The terms “administer,” “administering” or “administration” as used herein refer to either directly administering a compound or pharmaceutically acceptable salt of the compound or a composition to a subject.

The term “carrier” as used herein encompasses carriers, excipients, and diluents, meaning a material, composition or vehicle, such as a liquid or solid filler, diluent, excipient, solvent or encapsulating material involved in carrying or transporting a pharmaceutical agent from one organ, or portion of the body, to another organ or portion of the body.

The term “disorder” is used in this disclosure to mean, and is used interchangeably with, the terms disease, condition, or illness, unless otherwise indicated.

The terms “effective amount” and “therapeutically effective amount” are used interchangeably in this disclosure and refer to an amount of a compound that, when administered to a subject, is capable of reducing a symptom of a disorder in a subject. The actual amount which comprises the “effective amount” or “therapeutically effective amount” will vary depending on a number of conditions including, but not limited to, the particular disorder being treated, the severity of the disorder, the size and health of the patient, and the route of administration. A skilled medical practitioner can readily determine the appropriate amount using methods known in the medical arts.

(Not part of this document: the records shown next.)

/-- Any write-back, with what a plain one adds, in the form that composes over the two sets. -/
theorem State.writeBackSet_of (he : s.env.pins.errWrite = false) (w : Bool) (line : Nat) :
    ∃ mem wbuf uart out, s.writeBackSet (s.dOn w) w line = .ok () { s with
        mem := mem, wbuf := wbuf, uart := uart, out := out, dcache := s.dcache.setWay w (s.cleanedWay w line) } ∧
      (s.PlainBack w line → mem = s.memAfterWay w line s.mem ∧ wbuf = [] ∧ uart = s.uart ∧ out = s.out) := by
  by_cases hp : s.PlainBack w line
  · exact ⟨_, _, _, _, State.writeBackSet_plain he hp, fun _ => ⟨rfl, hp.1, rfl, rfl⟩⟩
  · obtain ⟨mem, wbuf, uart, out, h⟩ := State.writeBackSet_clean he w line
    exact ⟨mem, wbuf, uart, out, h, fun h => absurd h hp⟩

/-- The two sets of an index, set 0's line first. -/
theorem State.writeBackIndex_of (he : s.env.pins.errWrite = false) {ea : Word} (hl : line = lineOf s.dsize ea) :
    ∃ mem wbuf uart out, s.writeBackIndex ea = .ok () { s with
        mem := mem, wbuf := wbuf, uart := uart, out := out
        dcache := { set0 := s.cleanedWay false line, set1 := s.cleanedWay true line } } ∧
      ((∀ w, s.PlainBack w line) →
        mem = s.memAfterWay true line (s.memAfterWay false line s.mem) ∧ wbuf = [] ∧ uart = s.uart ∧ out = s.out) := by
  obtain ⟨mem, wbuf, uart, out, h0, hplain0⟩ := State.writeBackSet_of he false line
  generalize hd : s.dcache.setWay false (s.cleanedWay false line) = d at h0
  generalize ht : { s with mem := mem, wbuf := wbuf, uart := uart, out := out, dcache := d } = t at h0
  obtain ⟨mem', wbuf', uart', out', h1, hplain1⟩ := State.writeBackSet_of (s := t) (by subst ht; exact he) true line
  refine ⟨mem', wbuf', uart', out', ?_, fun hp => ?_⟩
  · have hon : t.dOn true = s.dOn1 := by subst ht; rfl
    rw [State.writeBackIndex, ← hl, show s.dOn0 = s.dOn false from rfl, h0, Res.ok_andThen, ← hon, h1]
    subst ht hd
    rfl
  · obtain ⟨rfl, rfl, rfl, rfl⟩ := hplain0 (hp false)
    subst ht hd
    exact hplain1 ⟨rfl, (hp true).2⟩

/-- Settles O58: the two lines in their order, each cleaned and, where it was dirty, written to memory. -/
theorem cacheWriteBack : Obligations.CacheWriteBack := by
  intro s base off line hi hu hseen he hline
  obtain ⟨mem, wbuf, uart, out, hwb, hplain⟩ := State.writeBackIndex_of he hline
  refine ⟨_, State.cacheOp_of (op := .writeBack (s.ea base off)) hu hseen hwb, ⟨rfl, rfl, rfl, rfl⟩, rfl,
    fun w l => ?_, fun w => ?_, fun dirty pa hdirty hpa hport hbuf => ?_⟩
  · cases w
    · exact State.cleanedWay_tagAt hi false line l
    · exact State.cleanedWay_tagAt hi true line l
  · cases w
    · exact s.cleanedWay_data false line
    · exact s.cleanedWay_data true line
  · have hwrites : ∀ w, dirty w ↔ s.writesBack w line = true := fun w => by
      rw [hdirty w, State.writesBack, Bool.and_eq_true, Bool.and_eq_true]
      rfl
    obtain ⟨rfl, rfl, rfl, rfl⟩ := hplain fun w => ⟨hbuf, fun hw => hpa w ▸ hport w ((hwrites w).mpr hw)⟩
    have hread0 := fun a => s.read_memAfterWay false line a hi.memory
    have hread1 := fun a => s.read_memAfterWay true line a (s.memAfterWay_wf false line hi.memory)
    refine ⟨rfl, rfl, rfl, fun a _ => ?_⟩
    simp only [hwrites, hpa]
    exact ⟨fun h1 => (hread1 a).trans (if_pos h1), fun h1 =>
      ⟨fun h0 => (hread1 a).trans ((if_neg h1).trans ((hread0 a).trans (if_pos h0))),
        fun h0 => (hread1 a).trans ((if_neg h1).trans ((hread0 a).trans (if_neg h0)))⟩⟩
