-- ==== Sys2Proof/Config.lean ====
section
/-! DEFINITION. What is fixed for the machine and is not state: the named constants of 00_scope.md R4,
the contents of memory at construction (10_state.md R22), and which stack bases a configuration may
have (R5). The default stack base and the opcode table stand in files a repair may mend:
`Machine.stackBase` (Machine/Ops.lean) and `optable` (Decode.lean). -/

namespace Sys2Proof.Config

/-- RESET_VECTOR: the word at this address names the entry point (R4). -/
abbrev resetVector : Addr := 0xFFFC

/-- LOAD_ORIGIN: where load copies the program image (R4). -/
abbrev loadOrigin : Addr := 0x8000

/-- SP_RESET: the stack pointer after reset (R4). -/
abbrev spReset : Byte := 0xFF

/-- The longest image load accepts, the span 0x8000 to 0xFFFF (R103, R122). -/
abbrev imageLimit : Nat := 0x8000

/-- The number of byte cells of Mem (R3, R20). -/
abbrev memSize : Nat := 65536

/-- What a cell nothing has written reads as: memory is zero at construction (R20, R22). -/
abbrev memFill : Byte := 0x00

/-- The values STACK_BASE may take: the default 0x0100, or 0x0000, which reproduces what the source
reports of the repository's code (R5). -/
def stackBaseAdmitted (base : Addr) : Bool := base == 0x0100 || base == 0x0000

end Sys2Proof.Config
end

The terms “isolated” and “purified” as used herein refer to a component separated from other components of a reaction mixture or a natural source. In certain embodiments, the isolate contains at least about 50%, at least about 55%, at least about 60%, at least about 65%, at least about 70%, at least about 75%, at least about 80%, at least about 85%, at least about 90%, at least about 95%, or at least about 98% of the compound or pharmaceutically acceptable salt of the compound by weight of the isolate.

The phrase “pharmaceutically acceptable” as used herein refers to those compounds, materials, compositions, and/or dosage forms which are, within the scope of sound medical judgment, suitable for use in contact with the tissues of human beings and animals without excessive toxicity, irritation, allergic response, or other problem or complication, commensurate with a reasonable benefit/risk ratio.

As used in this disclosure, the term “subject” includes, without limitation, a human or an animal. Exemplary animals include, but are not limited to, mammals such as mouse, rat, guinea pig, dog, cat, horse, cow, pig, monkey, chimpanzee, baboon, or rhesus monkey.

The term “treating” as used herein with regard to a subject, refers to improving at least one symptom of the subject's disorder. Treating can be curing, improving, or at least partially ameliorating the disorder.

The term “hydrate” as used herein refers to a compound disclosed herein which is associated with water in the molecular form, i.e., in which the H—OH bond is not split, and may be represented, for example, by the formula R.H₂O, where R is a compound disclosed herein. A given compound may form more than one hydrate including, for example, monohydrates (R.H₂O), dihydrates (R.2H₂O), trihydrates (R.3H₂O), and the like.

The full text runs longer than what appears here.